Scatter Plot Examples¶

This example demonstrates scatter plot functionality in PubliPlots, including basic scatter plots, size encoding, categorical and continuous color scales, and bubble plots (categorical scatter heatmaps).

import publiplots as pp
import pandas as pd
import numpy as np

Basic Scatter Plot¶

Create a simple scatter plot with continuous data.

# Create scatter data
np.random.seed(444)
n = 100
scatter_data = pd.DataFrame({
    'x': np.random.normal(50, 20, n),
    'y': np.random.normal(100, 30, n)
})

# Create basic scatter plot
ax = pp.scatterplot(
    data=scatter_data,
    x='x',
    y='y',
    title='Basic Scatter Plot',
    xlabel='X Variable',
    ylabel='Y Variable',
)
ax.margins(x=0.1, y=0.1)
pp.show()

Scatter with Size Encoding¶

Use point size to encode an additional data dimension.

# Add size variable
scatter_data['magnitude'] = np.abs(scatter_data['x'] - 50) + np.abs(scatter_data['y'] - 100)

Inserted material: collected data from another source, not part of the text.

-- ==== Sys2Proof/Machine/Trace.lean ====
section
/-! DEFINITION. Capture and trace capsules (R235 to R245): the ring, triggers, capsules and their mover, and the orders of
group 0x05. -/
namespace Sys2Proof.Machine

/-! ### Captures -/

/-- Channels of cluster `c` that belong to an output the description enables, as a map over its 32 channels. -/
def State.clusterMap (s : State) (c : Nat) : Nat :=
  mapWhere 32 fun j => s.describedOuts.any fun k => (s.phases k).contains (32 * c + j)

/-- Evaluation interval of a channel (R198). -/
def State.interval (s : State) (ch : Nat) : Nat := evalInterval (s.chPeriod ch) (decide (s.chSlotDonor ch ≠ 255))

/-- Evaluation intervals of the channels of a cluster's map. -/
def State.mapIntervals (s : State) (c m : Nat) : List Nat := (mapList 32 m).map fun j => s.interval (32 * c + j)

/-- The default capture of cluster `c` starts (R240): the ring is emptied and writing begins. -/
def State.defaultCapture (s : State) (c : Nat) : State :=
  let m := s.clusterMap c
  s.setCluster c fun x =>
    { x with
      state := 1, mode := 1, decim := smallestDecim (s.mapIntervals c m) 11 2, channels := m, pre := 0, trigNode := 0
      trigEdge := 0, trigMask := 0x200, trigChannel := 0, xout := 0, trigLevel := 0, holdS := 10, host := false
      captureId := (x.captureId + 1) % 2 ^ 32, ring := [], written := 0, triggered := false, trigPending := []
      lastNode := none, evalCount := [] }

/-- A trigger condition on a cluster (R238): it waits for the next entry of its channel, or of any captured one; several may
wait. -/
def State.signalTrigger (s : State) (c cond : Nat) (ch : Option Nat) : State :=
  s.setCluster c fun x =>
    let captured := match ch with | none => true | some k => bit x.channels (k % 32)
    if x.state = 1 ∧ bit x.trigMask cond = true ∧ captured = true ∧ x.trigPending.contains (cond, ch) = false then
      { x with trigPending := x.trigPending ++ [(cond, ch)] }
    else x

/-- The node TRIG_NODE of an entry (R238). -/
def TraceEntry.node (e : TraceEntry) (n : Nat) : Int :=
  match n with
  | 0 => ofU 10 (e.error % 1024)
  | 1 => ofU 12 (e.duty / 2 ^ 20)
  | 2 => e.duty % 2 ^ 20
  | 3 => e.gtIndex
  | 4 => e.p
  | 5 => e.ist
  | 6 => e.dst
  | _ => e.setpoint

/-- The 32 bytes of an entry (Table 9-6). -/
def TraceEntry.bytes (e : TraceEntry) : Bytes :=
  leBytes 4 e.tstamp ++ leBytes 2 e.error ++ [byte e.channel, byte e.gtIndex] ++ leS 4 e.p ++ leS 4 e.ist ++ leS 4 e.dst
    ++ leBytes 4 e.duty ++ leBytes 4 e.setpoint ++ leBytes 4 e.eval

/-- Does TRIG_NODE cross TRIG_LEVEL in the direction TRIG_EDGE? -/
def Cluster.crosses (x : Cluster) (old new : Int) : Bool :=
  if x.trigEdge = 0 then decide (old < x.trigLevel) && decide (x.trigLevel ≤ new)
  else decide (x.trigLevel < old) && decide (new ≤ x.trigLevel)

/-- The lowest trigger condition met at an entry (R238). -/
def Cluster.conditionAt (x : Cluster) (e : TraceEntry) : Option Nat :=
  let ch := e.channel % 128
  let waiting := (x.trigPending.filter fun p => match p.2 with | some k => decide (k = ch) | none => true).map (·.1)
  let node := bit x.trigMask 1 && decide (ch % 32 = x.trigChannel) && (match x.lastNode with
    | some v => x.crosses v (e.node x.trigNode) | none => false)
  let now := (if node then [1] else []) ++ (if bit x.trigMask 5 && bit e.error 12 then [5] else []) ++ waiting
  firstN (fun c => now.contains c) (upto 10)

/-- An entry appended to the ring of 8,192. -/
def Cluster.push (x : Cluster) (e : TraceEntry) : Cluster :=
  { x with ring := (if 8192 ≤ x.ring.length then x.ring.drop 1 else x.ring) ++ [e], written := x.written + 1 }

/-- One entry of a captured channel reaches the ring, and may trigger (R237, R238, CAPTURE_TRIGGER). -/
def Cluster.write (x : Cluster) (e : TraceEntry) (epoch : Nat) : Cluster :=
  let note (x : Cluster) : Cluster :=
    if e.channel % 32 = x.trigChannel then { x with lastNode := some (e.node x.trigNode) } else x
  if x.state = 1 then
    let hit := if x.triggered then none else x.conditionAt e
    let y := x.push e
    let y := match hit with
      | some c =>
        { y with state := 2, triggered := true, trigAt := x.written, trigEpoch := epoch, trigSource := c, trigPending := [] }
      | none => y
    note y
  else if x.state = 2 ∧ x.written < x.trigAt + 8192 - x.pre then note (x.push e)
  else x

/-- Is an evaluation of channel `ch` recorded by its cluster's decimation (R236)? The cluster counts it. -/
def Cluster.selects (x : Cluster) (ch : Nat) : Cluster × Bool :=
  if !bit x.channels (ch % 32) then (x, false)
  else if x.mode = 0 then (x, true)
  else
    let n := Tab.get 0 x.evalCount (ch % 32) + 1
    if x.decim ≤ n then ({ x with evalCount := Tab.set 0 x.evalCount (ch % 32) 0 }, true)
    else ({ x with evalCount := Tab.set 0 x.evalCount (ch % 32) n }, false)

/-- Does an entry lie on a channel of output `k`? (DEDUCED, log 75) -/
def State.entryOf (s : State) (k : Nat) (e : TraceEntry) : Bool := (s.phases k).contains (e.channel % 128)

/-- An entry of a capsule's output, written after its event (R241); at most 1,024 are kept. -/
def Capsule.push (p : Capsule) (e : TraceEntry) : Capsule :=
  let full := decide (1024 ≤ p.entries.length)
  { p with
    entries := (if full then p.entries.drop 1 else p.entries) ++ [e], preCount := if full then p.preCount - 1 else p.preCount
    postLeft := p.postLeft - 1, frozen := decide (p.postLeft ≤ 1) }

/-- A cluster's capsules go through `f`; one that is frozen puts the cluster in state 4 (R241). -/
def Cluster.mapCapsules (x : Cluster) (f : Capsule → Capsule) : Cluster :=
  let l := x.capsuleQueue.map f
  let fresh := l.any (·.frozen) && !x.capsuleQueue.any (·.frozen)
  { x with capsuleQueue := l, state := if fresh then 4 else x.state }

/-- A written entry's words read correctly again: it is written whole (R493). -/
def State.entryStored (s : State) (c slot : Nat) : State :=
  s.setEcc (209 + c) fun e => { e with bad := e.bad.filter fun b => decide (b.1 / 8 ≠ slot) }

/-- An evaluation of channel `ch` offers its entry to the trace of its cluster (R235), and to the capsules being collected. -/
def State.traceWrite (s : State) (ch : Nat) (e : TraceEntry) : State :=
  let c := quadrant ch
  let r := (s.clusterAt c).selects ch
  let s := s.setCluster c fun _ => r.1
  if r.2 then
    let before := (s.clusterAt c).written
    let s := s.setCluster c fun x => x.write e s.clocks.epoch
    if before < (s.clusterAt c).written then
      (s.entryStored c (before % 8192)).setCluster c fun x =>
        x.mapCapsules fun p => if !p.frozen && s.entryOf p.output e then p.push e else p
    else s
  else s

# Create scatter with size encoding
ax = pp.scatterplot(
    data=scatter_data,
    x='x',
    y='y',
    size='magnitude',
    title='Scatter Plot with Size Encoding',
    xlabel='X Variable',
    ylabel='Y Variable',
)
ax.margins(x=0.1, y=0.1)
pp.show()

Scatter with Categorical Size¶

size= also accepts a categorical column. Pass an explicit sizes={category: area_points²} map to control the area assigned to each category; without one, publiplots interpolates evenly between the tuple’s endpoints. The legend shows one marker per category.

scatter_data['tier'] = pd.cut(
    scatter_data['magnitude'], bins=3, labels=['low', 'med', 'high'],
)

ax = pp.scatterplot(
    data=scatter_data,
    x='x',
    y='y',
    size='tier',
    sizes={'low': 20, 'med': 80, 'high': 200},
    title='Scatter Plot with Categorical Size',
    xlabel='X Variable',
    ylabel='Y Variable',
)
ax.margins(x=0.1, y=0.1)
pp.show()

Scatter with Categorical Hue¶

Color points by categorical groups.

# Add categorical variable
scatter_data['group'] = pd.cut(scatter_data['y'], bins=3, labels=['Low', 'Medium', 'High'])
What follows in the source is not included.